--- Excerpted data Enclosed Below ---
/-- The nominal step of one DCLK in units of 2^-64 ns, with the further unit of every third edge (R47). -/
def nominalStep (third : Nat) : Nat := 0xD555555555555555 + (if third = 2 then 1 else 0)

/-- The part of one step that a rate contributes, in whole units of 2^-64 ns. -/
def ratePart (step : Nat) (y : Int) : Int := (step : Int) * y / (2 ^ 48 : Int)

/-- Move a counter value by a signed number of units. -/
def counterAdd (c : Nat) (d : Int) : Nat := (((c : Int) + d) % (counterMod : Int)).toNat

/-- What is left of a slew after `part` of it has been applied; a slew never overshoots (R48, R49). -/
def slewRest (left part : Int) : Int :=
  if left = 0 then 0
  else if 0 < left then (if part < left then left - part else 0)
  else (if left < part then left - part else 0)

/-- The slew that one step applies: the rate's part, cut to what is left. -/
def slewPart (left part : Int) : Int := left - slewRest left part

/-- One DCLK edge of the Datum (R47-R51): every copy advances by the same step. -/
def DatumState.edge (d : DatumState) : DatumState :=
  let n := nominalStep d.third
  let sl := slewPart d.slewLeft (ratePart n (d.y - d.base))
  let step := (n : Int) + ratePart n (clampInt (-rateLimit) rateLimit d.base) + sl
  { d with c0 := counterAdd d.c0 step, c1 := counterAdd d.c1 step, c2 := counterAdd d.c2 step,
           third := (d.third + 1) % 3, slewLeft := slewRest d.slewLeft (ratePart n (d.y - d.base)) }

/-- One edge of the 20 MHz crystal of the Monument counter (R53): 50 ns at its steered rate. -/
def DatumState.monEdge (d : DatumState) : DatumState :=
  { d with mon := counterAdd d.mon (50 * 2 ^ 64 + (50 * 2 ^ 64 : Int) * d.monRate / (2 ^ 48 : Int)) }

/-- Load every copy with one value (R52, R54, R55). -/
def DatumState.load (d : DatumState) (c : Nat) : DatumState :=
  { d with c0 := c % counterMod, c1 := c % counterMod, c2 := c % counterMod }

/-- The Monument counter plus the last value of DTM_MONDIFF, which counts 20 ps (R52, R54). -/
def State.monumentValue (s : State) : Nat :=
  counterAdd s.dtm.mon (s.getI F.DTM_MONDIFF_DIFF * (2 ^ 64 : Int) / 50)

/-- Show the applied rate in DTM_RATE (R47). -/
def showRate (s : State) : State :=
  let v := ofSigned 40 s.dtm.y
  (s.set F.DTM_RATE_W0_RATE v).set F.DTM_RATE_W1_RATE (v / 2 ^ 32)

/-- Put a base rate and a slew rate in force on one DCLK edge (R28, R48). Stakeout keeps the change (R115). -/
def applyRate (base slew : Int) (s : State) : State :=
  let d : DatumState := { s.dtm with base := base, slew := slew }
  let l := s.dtm.steps ++ [⟨s.datum, s.dtm.y, d.y⟩]
  pmcEvent 8 0x02 0x80 1 (showRate { s with dtm := { d with steps := l.drop (l.length - 64) } })

/-- 24 us in units of 2^-16 ns (R115). -/
def announceLead : Int := 24000 * 2 ^ 16

/-- Announce a change of the applied rate 24 us before it takes effect (R115). -/
def announceRate (base slew : Int) (s : State) : State :=
  { s with dtm := { s.dtm with announced := s.dtm.announced ++ [⟨instAdd s.datum announceLead, base, slew⟩] } }

/-- The rate that was announced last, or the rate in force (R115). -/
def DatumState.lastRate (d : DatumState) : Int × Int :=
  match d.announced.getLast? with
  | some r => (r.base, r.slew)
  | none => (d.base, d.slew)

/-- The slew rate of a phase correction: SLOPE ns/s in units of 2^-48, with the correction's sign (R49). -/
def slewRate (s : State) (left : Int) : Int :=
  let r : Int := (s.get F.DTM_SLOPE_SLOPE * 2 ^ 48 / 1000000000 : Nat)
  if left = 0 then 0 else if left < 0 then -r else r

/-- How far the Datum moves, in units of 2^-16 ns rounded up, while a slew of `left` units of 2^-64 ns runs at rate `sl` beside the base rate (R49). -/
def slewSpan (base sl left : Int) : Nat :=
  let nominal : Nat := left.natAbs * 2 ^ 48 / sl.natAbs
  let span : Int := (nominal : Int) + (nominal : Int) * base / (2 ^ 48 : Int) + left
  ((span + 2 ^ 48 - 1) / (2 ^ 48 : Int)).toNat

/-- The changes of the applied rate that lie ahead (R115): those announced, and the end of the slew, from an instant on with a base rate, a slew rate and
what is left of the slew in units of 2^-64 ns. -/
def rateAhead (t : Instant) (base slew left : Int) : List RateChange → List (Instant × Int)
  | [] =>
    let y := clampInt (-rateLimit) rateLimit (base + slew)
    let b := clampInt (-rateLimit) rateLimit base
    if left = 0 ∨ y = b then [] else [(instAdd t (slewSpan b (y - b) left), b)]
  | c :: cs =>
    let y := clampInt (-rateLimit) rateLimit (base + if left = 0 then 0 else slew)
    let b := clampInt (-rateLimit) rateLimit base
    let stop := instAdd t (slewSpan b (y - b) left)
    let next := fun (left : Int) => (c.due, clampInt (-rateLimit) rateLimit (c.base + if left = 0 then 0 else c.slew)) :: rateAhead c.due c.base c.slew left cs
    if left = 0 ∨ y = b then next left
    else if 0 ≤ instDiff c.due stop then (stop, b) :: next 0
    else next (slewRest left (instDiff c.due t * (2 ^ 48 : Int) * (y - b) / ((2 ^ 48 : Int) + y)))

/-- Every change of the applied rate that is announced to Stakeout: the start and the end of a slew with the others, 24 us ahead (R115). -/
def State.rateAhead (s : State) : List (Instant × Int) :=
  (Sys2Proof.Machine.rateAhead s.datum s.dtm.base s.dtm.slew s.dtm.slewLeft s.dtm.announced).filter (fun c => decide (instDiff c.1 s.datum ≤ announceLead))

/-- Start a slew of `d` units of 2^-16 ns: fix the target and announce the rate (R49, R115). An estimate counts from where the Datum stands, so it takes the
place of what is left of a slew in progress (assumption log 86). -/
def startSlew (base : Int) (d : Int) (s : State) : State :=
  let left := d * (2 ^ 48 : Int)
  let s := { s with dtm := { s.dtm with slewLeft := left } }
  announceRate base (slewRate s left) (s.setB F.DTM_STATE_SLEW (decide (left ≠ 0)))

/-! ## State of the Datum and of the domains -/

/-- Set DTM_STATE.STATE and its interrupt (R70). -/
def setDatumState (n : Nat) (s : State) : State :=
  if s.get F.DTM_STATE_STATE = n then s
  else irqSet 2 A.DTM_IRQ_STAT 0 (s.set F.DTM_STATE_STATE n)

/-- Move the state of R70; under SAFE the register keeps 6 and the state underneath moves. -/
def datumGoto (n : Nat) (s : State) : State :=
  let s := { s with dtm := { s.dtm with under := n, lockedSinceBoot := s.dtm.lockedSinceBoot || decide (n = 2) } }
  if s.get F.DTM_STATE_STATE = 6 then s else setDatumState n s

/-- The active domain: 0 Foresight, 1 Backsight. -/
def State.active (s : State) : Nat := s.get F.DTM_STATE_ACTIVE

/-- A domain by its number. -/
def DatumState.dom (d : DatumState) (i : Nat) : Domain := if i = 0 then d.fs else d.bs

/-- Change a domain. -/
def DatumState.setDom (d : DatumState) (i : Nat) (x : Domain) : DatumState :=
  if i = 0 then { d with fs := x } else { d with bs := x }

/-- The source of a domain (R65): 0 CH0, 1 PC0, 2 PC1, 3 none. -/
def State.domSrc (s : State) (i : Nat) : Nat := if i = 0 then s.get F.DTM_FS_CFG_SRC else s.get F.DTM_BS_CFG_SRC

/-- A domain's state as DTM_STATE shows it: 0 NOINPUT, 1 ACQUIRE, 2 LOCKED (R66). -/
def State.domState (s : State) (i : Nat) : Nat := if i = 0 then s.get F.DTM_STATE_FS_ST else s.get F.DTM_STATE_BS_ST

/-! ## TAI-UTC and leaps (R59-R64) -/

/-- What source k of TAI-UTC reports: 0 CH0, 1 PC0, 2 PC1; none for 3. -/
def State.utcSource (s : State) (k : Nat) : UtcSource :=
  match k with
  | 0 => s.dtm.utcCh0
  | 1 => s.dtm.utcPc0
  | 2 => s.dtm.utcPc1
  | _ => ⟨false, 0, 0, 0, none, false⟩

/-- Change what source k reports. -/
def State.setUtcSource (s : State) (k : Nat) (u : UtcSource) : State :=
  match k with
  | 0 => { s with dtm := { s.dtm with utcCh0 := u } }
  | 1 => { s with dtm := { s.dtm with utcPc0 := u } }
  | 2 => { s with dtm := { s.dtm with utcPc1 := u } }
  | _ => s

/-- TAI-UTC in use, in seconds (R59). -/
def State.utcOffset (s : State) : Int := s.getI F.DTM_UTC_STAT_OFFSET

/-- Put a TAI-UTC in use and record the change (R59, R60). -/
def utcChange (v : Int) (s : State) : State :=
  if s.utcOffset = v then s
  else record 0x0706 0 0 0 0 (irqSet 2 A.DTM_IRQ_STAT 5 (noteLeap (fun s => s.setI F.DTM_UTC_STAT_OFFSET v) s))

/-- The code of DTM_UTC_STAT.SRC for a source: 0 CH0, 1 PTP client, 2 the fallback. -/
def utcSrcCode (k : Nat) : Nat := if k = 0 then 0 else if k ≤ 2 then 1 else 2

/-- Choose between the active domain's source and the fallback offset (R59): the fallback at once when the source gives no valid
offset; the source at once when it reports the offset in use. A different report waits for UTC_OFFSET_CHANGE (R60). -/
def utcResolve (s : State) : State :=
  let k := s.domSrc s.active
  let u := s.utcSource k
  if u.valid then
    if u.offset = s.utcOffset then s.set F.DTM_UTC_STAT_SRC (utcSrcCode k) else s
  else utcChange s.dtm.fallback (s.set F.DTM_UTC_STAT_SRC 2)

/-- The UTC day of an instant under an offset, as a Modified Julian Date; 40587 is 1970-01-01 (R61). -/
def utcDay (t : Instant) (off : Int) : Nat := ((((instSec t : Nat) : Int) - off) / 86400 + 40587).toNat

/-- The TAI second at which the leap of a day takes effect: 00:00:00 after an inserted second, or after a deleted one (R61). -/
def leapSec (day kind : Nat) (off : Int) : Int :=
  ((day : Int) + 1 - 40587) * 86400 + off + (if kind = 1 then 1 else if kind = 2 then -1 else 0)

/-- The TAI second of 00:00:00 UTC of a day (R62, R63). -/
def daySec (day : Nat) (off : Int) : Int := ((day : Int) - 40587) * 86400 + off

/-- Accept the announcement of a leap (R61, R64): schedule it, record it, and record that it comes too late to be smeared. -/
def leapAccept (kind day src : Nat) (s : State) : State :=
  let late := decide (daySec day s.utcOffset < ((instSec s.datum : Nat) : Int) ∨
    (daySec day s.utcOffset = ((instSec s.datum : Nat) : Int) ∧ 0 < s.datum % secUnits))
  let s := noteLeap (fun s => { s with dtm := { s.dtm with leapDay := day, leapLate := late, leapFrom := src } }.set F.DTM_UTC_STAT_PENDING kind) s
  let s := record 0x0708 0 0 0 0 (irqSet 2 A.DTM_IRQ_STAT 3 s)
  if late && s.on F.DTM_UTC_CFG_SMEAR then record 0x070B 0 0 0 0 s else s

/-- Cancel the pending leap (R61). -/
def leapCancel (s : State) : State :=
  record 0x070A 0 0 0 0 (irqSet 2 A.DTM_IRQ_STAT 4 (noteLeap (fun s => s.set F.DTM_UTC_STAT_PENDING 0) s))

/-- Weigh the announcements (R59, R61): accept a new one of the active domain's source, cancel one that the source withdrew before the
leap, and let DTM_LEAP_DAY announce only while no source supplies leap information. DESIGN CHOICE (assumption log 49): no source supplies leap information
while the active domain's source has no valid offset, whatever the other source reports; a withdrawal cancels only while the source that announced feeds the
active domain; and a pending leap of DTM_LEAP_DAY stays when a source with a valid offset appears. -/
def leapEvaluate (s : State) : State :=
  let k := s.domSrc s.active
  let u := s.utcSource k
  let pend := s.get F.DTM_UTC_STAT_PENDING
  let kind := s.get F.DTM_LEAP_DAY_KIND
  let day := s.get F.DTM_LEAP_DAY_MJD
  if u.valid then
    if pend = 0 then
      if u.leap ≠ 0 ∧ u.stale = false then
        match u.leapDay with
        | some d => if utcDay s.datum s.utcOffset ≤ d then leapAccept u.leap d k s else s
        | none => leapAccept u.leap (utcDay s.datum s.utcOffset) k s
      else s
    else if s.dtm.leapFrom = k ∧ u.leap ≠ pend then leapCancel s
    else s
  else if pend = 0 then
    if (kind = 1 ∨ kind = 2) ∧ s.dtm.leapDone ≠ some day ∧ utcDay s.datum s.utcOffset ≤ day then leapAccept kind day 3 s else s
  else if s.dtm.leapFrom = 3 ∧ (kind ≠ pend ∨ day ≠ s.dtm.leapDay) then leapCancel s
  else s

/-- A flag that stays set after its leap announces nothing until it has been clear once (R61). -/
def UtcSource.afterLeap (u : UtcSource) : UtcSource := { u with stale := u.stale || decide (u.leap ≠ 0) }

/-- A source's new report (R59-R61): the time for which a value stands restarts when the value changes, and a clear flag ends `stale`. -/
def UtcSource.report (u : UtcSource) (valid : Bool) (offset : Int) (leap : Nat) (day : Option Nat) : UtcSource :=
  { valid := valid, offset := offset, ticks := if u.valid && valid && decide (u.offset = offset) then u.ticks else 0,
    leap := leap, leapDay := day, stale := u.stale && decide (leap ≠ 0) }

/-! ## Commands -/

/-- A write of DTM_DOMCTL: FORCE, and with HANDOFF a pending request, with which others merge (R67). -/
def domctlWrite (force : Nat) (go : Bool) (s : State) : State :=
  let s := s.set F.DTM_DOMCTL_FORCE force
  if go then { s with dtm := { s.dtm with handoffPending := true } } else s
--- End of Enclosed Excerpted data ---
§ What this task involves
Please copy each line of the material that has the string "daySec" somewhere in it.

§ Task solution
def daySec (day : Nat) (off : Int) : Int := ((day : Int) - 40587) * 86400 + off
  let late := decide (daySec day s.utcOffset < ((instSec s.datum : Nat) : Int) ∨
    (daySec day s.utcOffset = ((instSec s.datum : Nat) : Int) ∧ 0 < s.datum % secUnits))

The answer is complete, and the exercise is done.